With over 1,200 large language models (LLMs) available, the challenge in generative AI lies in selecting the right model. Amazon Bedrock simplifies this by offering a single, managed API that provides access to top foundation models (FMs) like Meta’s Llama 3.2 for language processing, Mistral 8B for text handling, and Anthropic’s Claude 3.5 Sonnet for robust content generation.
Integrating Amazon Bedrock with TinyMCE’s AI Assistant allows you to add intelligent content assistance directly into your editor, giving users access to features like customizable prompts and an intuitive, familiar UI. This guide covers setting up your environment with Vite, configuring TinyMCE, and enabling Amazon Bedrock’s AI capabilities in your rich text editor.
Prerequisites
Before starting the integration, ensure you have the following:
- AWS Account: An active AWS account with access to Amazon Bedrock services.

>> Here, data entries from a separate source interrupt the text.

-- ==== Sys2Proof/Machine/Digest.lean ====
section
/-!
DEFINITION. Sys2Proof/Machine/Digest.lean: the store digest of tasks and launches (R410, R416, R420 to R426).
-/
namespace Sys2Proof.Machine

/-- GranuleHash (R421). -/
def granuleHash (a w0 w1 w2 w3 m : BitVec 64) : BitVec 64 :=
  let x : BitVec 64 := [w0, w1, w2, w3].foldl (fun (x w : BitVec 64) =>
    let y := (x ^^^ w) * 0xBF58476D1CE4E5B9
    y ^^^ (y >>> 31)) (a * 0x9E3779B97F4A7C15)
  x ^^^ (m * 0xD6E8FEB86659FD93)

/-- The 64-bit words of a granule given by its bytes. -/
def granuleWords (byte : Nat → BitVec 8) : List (BitVec 64) :=
  (List.range 4).map fun i => BitVec.ofNat 64 (bytesNat ((List.range 8).map fun j => byte (8 * i + j)))

/-- The term of one granule of a store: bytes not written count as 0 (R421). -/
def storeTerm (g : Nat) (addr : Nat) (bs : List (BitVec 8)) : BitVec 64 :=
  let at_ := fun o => if addr ≤ 32 * g + o ∧ 32 * g + o < addr + bs.length then bs[32 * g + o - addr]? else none
  let ws := granuleWords fun o => (at_ o).getD 0
  let m := ((List.range 32).map fun o => if (at_ o).isSome then 2 ^ o else 0).sum
  granuleHash (BitVec.ofNat 64 (32 * g)) (ws.getD 0 0) (ws.getD 1 0) (ws.getD 2 0) (ws.getD 3 0) (BitVec.ofNat 64 m)

/-- The terms of a store of some bytes at an address in the form of R295. -/
def storeTerms (addr : Nat) (bs : List (BitVec 8)) : BitVec 64 :=
  if bs.isEmpty then 0
  else
    let g0 := addr / 32
    let g1 := (addr + bs.length - 1) / 32
    ((List.range (g1 + 1 - g0)).map fun i => storeTerm (g0 + i) addr bs).sum

/-- The term of a scalar RMW (R421): operand, CAS compare value, opcode and size code. -/
def rmwTerm (addr size : Nat) (v cmp : BitVec 64) (op : BitVec 8) (sz : BitVec 2) : BitVec 64 :=
  let o := addr % 32
  let mask := ((List.range size).map fun i => 2 ^ (o + i)).sum
  let m := BitVec.ofNat 64 mask ||| (1 <<< 32) ||| ((op.setWidth 64) <<< 40) ||| ((sz.setWidth 64) <<< 48)
  granuleHash (BitVec.ofNat 64 (addr - o)) v cmp (BitVec.ofNat 64 o) 0 m

/-- The eight terms of ZRED and ZUPD (R421). -/
def rowTerms (addr : Nat) (row : Row) (op : BitVec 8) (fn : Nat) : BitVec 64 :=
  let line := addr / 256 * 256
  ((List.range 8).map fun k =>
    let ws := granuleWords fun o => row.extractLsb' (8 * (32 * k + o)) 8
    let m : BitVec 64 := 0xFFFFFFFF ||| (1 <<< 32) ||| ((op.setWidth 64) <<< 40) ||| (BitVec.ofNat 64 fn <<< 48)
      ||| (BitVec.ofNat 64 (addr % 256) <<< 56)
    granuleHash (BitVec.ofNat 64 (line + 32 * k)) (ws.getD 0 0) (ws.getD 1 0) (ws.getD 2 0) (ws.getD 3 0) m).sum

/-- The term of a ZSUMRD with clear (R421). -/
def sumrdTerm (addr : Nat) : BitVec 64 :=
  let m : BitVec 64 := BitVec.ofNat 64 (addr % 256) ||| (1 <<< 32) ||| (0x07 <<< 40)
  granuleHash (BitVec.ofNat 64 (addr / 32 * 32)) 0 0 0 0 m

/-- The digest mode of the launch that holds an arcade: 0 OFF, 1 RECORD, 2 CHECK (R423). -/
def State.digestMode (s : State) (a : Fin 48) : BitVec 2 :=
  (((s.arc a).launch.bind s.launch?).map (·.digestMode)).getD 0

/-- A term folded into the open task of a stall, in RECORD and CHECK mode (R420, R422). -/
def State.fold (s : State) (a : Fin 48) (t : Fin 8) (x : BitVec 64) : State :=
  if s.digestMode a = 0 then s
  else s.modStall a t fun st =>
    { st with run := { st.run with taskDigest := if st.run.taskOpen then st.run.taskDigest + x else st.run.taskDigest } }

/-- A record of the digest ring (R426). -/
def digestRecord (digest : BitVec 64) (index : BitVec 32) (ctx : BitVec 16) (kind : BitVec 8) (impl ser mis : Bool)
    (qid tag : BitVec 16) (larc lstall : BitVec 8) (expected : BitVec 64) : BitVec 256 :=
  expected ++ (0 : BitVec 16) ++ lstall ++ larc ++ tag ++ qid ++
  ((0 : BitVec 5) ++ BitVec.ofBool impl ++ BitVec.ofBool ser ++ BitVec.ofBool mis) ++ kind ++ ctx ++ index ++ digest

/-- A record placed among those of its house cycle, behind those that do not come after it. -/
def placeRecord (key : Nat) (r : BitVec 256) (rs : List (Nat × BitVec 256)) : List (Nat × BitVec 256) :=
  rs.takeWhile (fun x => decide (x.1 ≤ key)) ++ (key, r) :: rs.dropWhile fun x => decide (x.1 ≤ key)

/-- A record written into the digest ring; a BASE of 0 writes none (R425, R426). Records of one house cycle stand in the
order of their keys: ascending logical stall, then ascending logical arcade (R432). -/
def State.digestRing (s : State) (key : Nat) (r : BitVec 256) : State :=
  let base := (s.sup.dgbase.extractLsb' 17 35).toNat * 2 ^ 17
  if base = 0 then s
  else
    let old := if s.sup.dgAt == (s.hc, base) then s.sup.dgRecent else []
    let rs := placeRecord key r old
    let first := s.sup.dgCnt - BitVec.ofNat 16 old.length
    let s := (rs.zip (List.range rs.length)).foldl (fun (s : State) x =>
      s.physPut (base + 32 * ((first + BitVec.ofNat 16 x.2).toNat % 4096)) 32 x.1.2.toNat) s
    s.modSup fun u => { u with dgCnt := u.dgCnt + 1, dgAt := (s.hc, base), dgRecent := rs }

/-- DETAIL of DIGEST (R397). -/
def digestDetail (index : BitVec 32) (got want : BitVec 64) : BitVec 256 :=
  index.setWidth 256 ||| (got.setWidth 256 <<< 64) ||| (want.setWidth 256 <<< 128)

/-- A stall's open task closed (R193, R416, R422, R423): the record, the launch's digest, and the fault that a failed
comparison raises after commit. -/
def State.closeTask (s : State) (a : Fin 48) (t : Fin 8) (impl : Bool) : State :=
  let r := (s.stall a t).run
  match (s.arc a).launch with
  | none => s.modStall a t fun st => { st with run := { st.run with taskOpen := false } }
  | some l =>
    match s.launch? l with
    | none => s.modStall a t fun st => { st with run := { st.run with taskOpen := false } }
    | some x =>
      let i := r.taskIdx.toNat
      let check := x.digestMode == 2
      let known := decide (i < x.expectNt)
      let want := if check && known then BitVec.ofNat 64 (x.expect.read (8 * i) 8) else 0
      let bad := check && (!known || r.taskDigest != want)
      let s := if x.digestMode = 0 then s
        else s.digestRing (64 * t.toNat + (s.arc a).larc) (digestRecord r.taskDigest r.taskIdx (ctxOf (some l)) 1 impl x.serial bad
          (BitVec.ofNat 16 x.queue) x.tag (BitVec.ofNat 8 (s.arc a).larc) (BitVec.ofNat 8 t) want)
      let s := s.modLaunch l fun y => { y with
        tasks := y.tasks ++ [{ index := r.taskIdx, digest := r.taskDigest, ewr := some (s.ownField x.owner 40 4) }]
        digest := y.digest + granuleHash (r.taskIdx.setWidth 64) r.taskDigest 0 0 0 0
        serialRel := (s.releases a t 4).map (·.id) }
      s.modStall a t fun st => { st with run := { st.run with
        taskOpen := false
        taskDigest := 0
        post := if bad then some {
            code := 0x0D, mask := 0, src := 0, post := true, hdr := false, addr := st.seq.pc, j := 0
            detail := digestDetail r.taskIdx r.taskDigest want, cmd := none }
          else st.run.post } }

end Sys2Proof.Machine
end

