/-- A register of the control space below 0x2000, by its offset. -/
def State.readLow (s : State) (off : Nat) : BitVec 64 :=
  let u := s.sup
  let f := s.front
  match off with
  | 0x0 => Config.partId
  | 0x10 => u.ready
  | 0x18 => u.bootst
  | 0x1008 => f.qcmda
  | 0x1010 => f.qres0
  | 0x1018 => f.qres1
  | 0x1100 => f.admctl
  | 0x1108 => f.admstat
  | 0x1180 => f.plmap
  | 0x1200 => u.accbase
  | 0x1208 => u.thr ++ (0 : BitVec 32) ++ u.accCnt
  | 0x1300 => u.dgbase
  | 0x1308 => (0 : BitVec 48) ++ u.dgCnt
  | 0x1500 => u.ownbase
  | 0x1508 => u.fgbase
  | 0x1510 => f.fevbase
  | 0x1518 => f.fevLost ++ (0 : BitVec 16) ++ f.fevRd ++ f.fevWr
  | 0x1608 => (0 : BitVec 31) ++ BitVec.ofBool u.inv.isSome ++ u.invDone
  | 0x1708 => u.rpstat ||| (if u.rp.isSome then (1 : BitVec 64) <<< 47 else 0)
  | 0x1900 => u.lnkctl
  | 0x1908 => u.lnkrej
  | 0x1B00 => u.encbase
  | 0x1B08 => u.edgeerr
  | _ =>
    let i := off / 8
    if 0x1188 ≤ off ∧ off < 0x11B8 then BitVec.ofNat 64 (f.plwords.read (off - 0x1188) 8)
    else if 0x1400 ≤ off ∧ off < 0x1480 then f.serq[Fin.ofNat 16 i]
    else if 0x1520 ≤ off ∧ off < 0x1560 then u.rowpool[Fin.ofNat 8 (i - 0x1520 / 8)]
    else if 0x1800 ≤ off ∧ off < 0x1880 then u.evtmap[Fin.ofNat 16 i]
    else if 0x1A00 ≤ off ∧ off < 0x1A20 then u.wccfg[Fin.ofNat 4 i]
    else if 0x1C00 ≤ off then u.enccnt[Fin.ofNat 256 (i - 0x1C00 / 8)]
    else 0

/-- The offset of a 16-bit coefficient of a crossing that is no 64-bit boundary: its crossing and its place (R110). -/
def coefAt (off : Nat) : Option (Fin 64 × Nat) :=
  if decide (0x200000 ≤ off ∧ off < 0x240000 ∧ off % 0x1000 < 0x800) && off % 2 == 0 then
    some (Fin.ofNat 64 ((off - 0x200000) / 0x1000), off % 0x1000) else none

/-- The register at an offset of the control space: 64 bits, or one coefficient of a crossing (notes/assumptions/98.md);
write-only and reserved places read 0. -/
def State.readReg (s : State) (off : Nat) : BitVec 64 :=
  let i := off / 8
  if off % 8 ≠ 0 then
    match coefAt off with
    | some (x, o) => BitVec.ofNat 64 (s.crossings[x].coef.read o 2)
    | none => 0
  else if off < 0x2000 then s.readLow off
  else if off < 0x2400 then s.sup.enccnt[Fin.ofNat 256 (i - 0x1C00 / 8)]
  else if 0x2800 ≤ off ∧ off < 0x2C00 then BitVec.ofNat 64 (s.front.qptab.read (off - 0x2800) 8)
  else if off = 0x2C00 then s.front.qpgo.setWidth 64
  else if 0x20000 ≤ off ∧ off < 0x21000 then BitVec.ofNat 64 (s.front.quota.read (off - 0x20000) 8)
  else if 0x30000 ≤ off ∧ off < 0x30600 then (s.arc (Fin.ofNat 48 ((off - 0x30000) / 32))).region.reg (i % 4)
  else if 0x50000 ≤ off ∧ off < 0x51000 then s.chanStat (Fin.ofNat 512 i)
  else if 0x60000 ≤ off ∧ off < 0x600C0 then s.pairStat (Fin.ofNat 24 ((off - 0x60000) / 8))
  else if 0x61000 ≤ off ∧ off < 0x61180 then (s.arc (Fin.ofNat 48 ((off - 0x61000) / 8))).encnt
  else if 0x62000 ≤ off ∧ off < 0x62400 then (s.power.dies[Fin.ofNat 2 ((off - 0x62000) / 512)].zones[Fin.ofNat 64 i]).stat
  else if off = 0x63000 ∨ off = 0x63008 then s.power.dies[Fin.ofNat 2 i].stat
  else if off = 0x63010 then s.power.shedstat
  else if 0x64000 ≤ off ∧ off < 0x64180 then (s.arc (Fin.ofNat 48 ((off - 0x64000) / 8))).cper
  else if off = 0x70020 then s.sup.fnote.setWidth 64
  else if 0x80000 ≤ off ∧ off < 0x80100 then (s.ports[Fin.ofNat 8 ((off - 0x80000) / 32)]).reg (i % 4)
  else if 0x81000 ≤ off ∧ off < 0x81080 then (if off % 16 = 8 then (s.ports[Fin.ofNat 8 ((off - 0x81000) / 16)]).cnt else 0)
  else if 0x200000 ≤ off ∧ off < 0x240000 then (s.crossings[Fin.ofNat 64 ((off - 0x200000) / 0x1000)]).reg (off % 0x1000)
  else 0

/-! ## Writing the control space -/

/-- Bits hi to lo of a register. -/
def field (hi lo : Nat) : BitVec 64 := BitVec.ofNat 64 ((2 ^ (hi + 1 - lo) - 1) * 2 ^ lo)

/-- A write of QCMD starts a command: PEND is set, and QCMDA taken; ignored while one runs or during a supervisor
restart (R56, R445). -/
def State.qcmdWrite (s : State) (v : BitVec 64) : State :=
  if s.front.qpend.isSome || s.supLost then s
  else s.modFront fun f => { f with qcmd := v, qpend := some f.qcmda, qres0 := f.qres0 ||| 1 <<< 47 }

/-- The command that runs, by its fields (R56); one whose OP is none of the list answers BADCMD. -/
def State.qcmdRun (s : State) : State :=
  match s.front.qpend with
  | none => s
  | some arg =>
    let v := s.front.qcmd
    let q := (v.extractLsb' 12 10).toNat
    match (v.extractLsb' 0 4).toNat with
    | 1 => s.after (execCreate q s)
    | 2 => s.after (execDestroy q (v.getLsbD 4) s)
    | 3 => s.after (execSetrd q (arg.extractLsb' 0 32) s)
    | 4 => s.after (execResume q s)
    | 5 => s.after (execDisable q s)
    | 6 => s.after (execEnable q s)
    | 7 => s.after (execBind q arg s)
    | 8 => s.after (execInfo q s)
    | 9 => s.after (execErrq q (arg.extractLsb' 0 8) s)
    | _ => s.qResult q qBadCmd

/-- BOOTST (R442): PRES, then what W1 and WO bits ask for. -/
def State.bootstWrite (s : State) (v : BitVec 64) : State :=
  let s := s.modSup fun u => { u with pres := v.getLsbD 7 }
  let s := if v.getLsbD 3 then s.after (execBootOk s) else s
  match (v.extractLsb' 1 2).toNat with
  | 1 => s.after (execBootCold s)
  | 2 => s.after (execBootWarm s)
  | _ => s

/-- ROWPOOL (R265): a value beyond the rows is ignored as a whole. -/
def State.rowpoolWrite (s : State) (i : Fin 8) (v : BitVec 64) : State :=
  let v := v &&& (field 48 32 ||| field 15 0)
  if 65536 < (v.extractLsb' 0 16).toNat + (v.extractLsb' 32 17).toNat then s
  else s.modSup fun u => { u with rowpool := u.rowpool.set i v }

/-- QPTAB entries, n bytes of them (R46): those of a queue processor that has started ignore writes. -/
def State.qptabWrite (s : State) (o n : Nat) (v : BitVec 64) : State :=
  if s.front.qpgo.getLsbD (o / 128) then s
  else s.modFront fun f => { f with qptab := f.qptab.write o (natBytes n (v &&& 0x83FF83FF83FF83FF).toNat) }

/-- SPCFG (R474, R475): an enable counts the blocks from 0. -/
def Port.configure (p : Port) (v : BitVec 64) : Port :=
  let v := v &&& ~~~field 51 49
  { p with cfg := v, blocks := if v.getLsbD 63 && !p.cfg.getLsbD 63 then 0 else p.blocks }

def Port.put (p : Port) (i : Nat) (v : BitVec 64) : Port :=
  match i with
  | 0 => p.configure v
  | 1 => { p with tsref := v }
  | 2 => { p with addrLo := v }
  | _ => { p with addrHi := v }

/-- The 12 MiB that the enable of a video port sets aside: the port's own place if nothing lies there, else the highest that is free;
with none free, its own place (R475; notes/assumptions/8.md). -/
def State.pickArea (s : State) (p : Nat) : Nat :=
  let used := (s.allocs (p / 4)).map (fun x => (x.base, x.len)) ++ s.portAreas (p / 4)
  let open_ := fun (b : Nat) => used.all fun (o, k) => decide (b + 0xC00000 ≤ o ∨ o + k ≤ b)
  let tops := (List.range ((Config.bazaarBytes - 0xC00000) / Config.bazaarUnit + 1)).map fun k => Config.bazaarBytes - 0xC00000 - Config.bazaarUnit * k
  ((portArea p :: tops).find? open_).getD (portArea p)

/-- A register of a stream port written (R474); the enable of a video port sets its area aside. -/
def State.portWrite (s : State) (p i : Nat) (v : BitVec 64) : State :=
  let on := ((s.ports[p]?).map fun x => x.cfg.getLsbD 63).getD false
  let area := if i = 0 && v.getLsbD 63 && !on && !v.getLsbD 62 && v.extractLsb' 60 2 == 2 then some (s.pickArea p) else none
  s.modPort p fun x => { x.put i v with area := if i = 0 && !(on && v.getLsbD 63) then area else x.area }

/-- Coefficients written, n bytes of them; ignored while the crossing is enabled (R110). -/
def State.coefWrite (s : State) (x : Fin 64) (o n v : Nat) : State :=
  s.modCross x.toNat fun c => if c.en then c else { c with coef := c.coef.write o (natBytes n v) }

/-- A crossing's registers (R110). -/
def State.crossWrite (s : State) (x : Fin 64) (o : Nat) (v : BitVec 64) : State :=
  if o < 0x800 then s.coefWrite x o 8 v.toNat
  else if o = 0x800 then s.after (execXctlClr x v s)
  else if o = 0x808 then s.after (execXstepWrite x v s)
  else s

- API Credentials: AWS credentials with Bedrock permissions.
- Node.js and NPM: A working environment with Node.js and npm installed.
- TinyMCE API Key: An active TinyMCE instance with a TinyMCE AI Assistant subscription.
Set up your Vite project
Create a new Vite project with vanilla JavaScript as the template:
npm create vite@latest tinymce-aws-bedrock-demo -- --template vanilla
cd tinymce-aws-bedrock-demo
Save your TinyMCE API key in a .env file so it can be injected into the project without exposing the key in your html file. Add the following to your .env file in the project’s root:
VITE_TINYMCE_API_KEY = your_real_tinymce_api_key;
Since import.meta.env can’t be directly accessed in HTML, add a placeholder script in index.html and use JavaScript to inject the TinyMCE script URL with the API key. Update index.html as follows:
<!DOCTYPE html>
<html lang="en">
<head>
<meta charset="UTF-8" />
<meta name="viewport" content="width=device-width, initial-scale=1.0" />
<title>TinyMCE and Amazon Bedrock Integration</title>
<!-- Placeholder for TinyMCE Script -->
<script id="tinymce-script-placeholder"></script>
</head>
<body>
<div class="container">
<textarea></textarea>
</div>
<script type="module" src="main.js"></script>
</body>
</html>
Next in main.js, replace the placeholder with the TinyMCE script URL using the API key from import.meta.env:
// Get the API key from the environment variable
const apiKey = import.meta.env.VITE_TINYMCE_API_KEY;
// Construct the TinyMCE script URL
const scriptURL = `<a href="https://cdn.tiny.cloud/1/$">https://cdn.tiny.cloud/1/$</a>{apiKey}/tinymce/7/tinymce.min.js`;
// Find the placeholder in the head and replace it with the actual script
const placeholder = document.getElementById("tinymce-script-placeholder");
const script = document.createElement("script");
script.src = scriptURL;
script.referrerPolicy = "origin";
// Replace the placeholder with the actual TinyMCE script
placeholder.replaceWith(script);
// Initialize TinyMCE after it loads
script.onload = () => {
tinymce.init({
selector: "textarea",
width: "1000px",
height: "500px",
plugins:
"anchor autolink charmap codesample emoticons image link lists media searchreplace table visualblocks wordcount",
toolbar:
"undo redo | blocks fontfamily fontsize | bold italic underline strikethrough | link image media table | align lineheight | numlist bullist indent outdent | emoticons charmap | removeformat",
});
};
Finally, start the Vite development server to load your setup:
npm run dev
This setup should initialize the TinyMCE editor with your configured toolbar and plugins, ready for use in your application similar to the screenshot below in localhost:8080
Install the AWS SDK for Bedrock
In this guide, we’ll use Node.js and the AWS SDK for JavaScript through the @aws-sdk/client-bedrock-runtime
package to interact with the Amazon Bedrock API, but you can use any development environment that supports the AWS SDKs.
To connect TinyMCE’s AI Assistant with Amazon Bedrock, start by installing the AWS SDK for JavaScript in your project:
npm install @aws-sdk/client-bedrock-runtime
This SDK allows TinyMCE to communicate with Bedrock’s models, enabling real-time responses directly within your editor.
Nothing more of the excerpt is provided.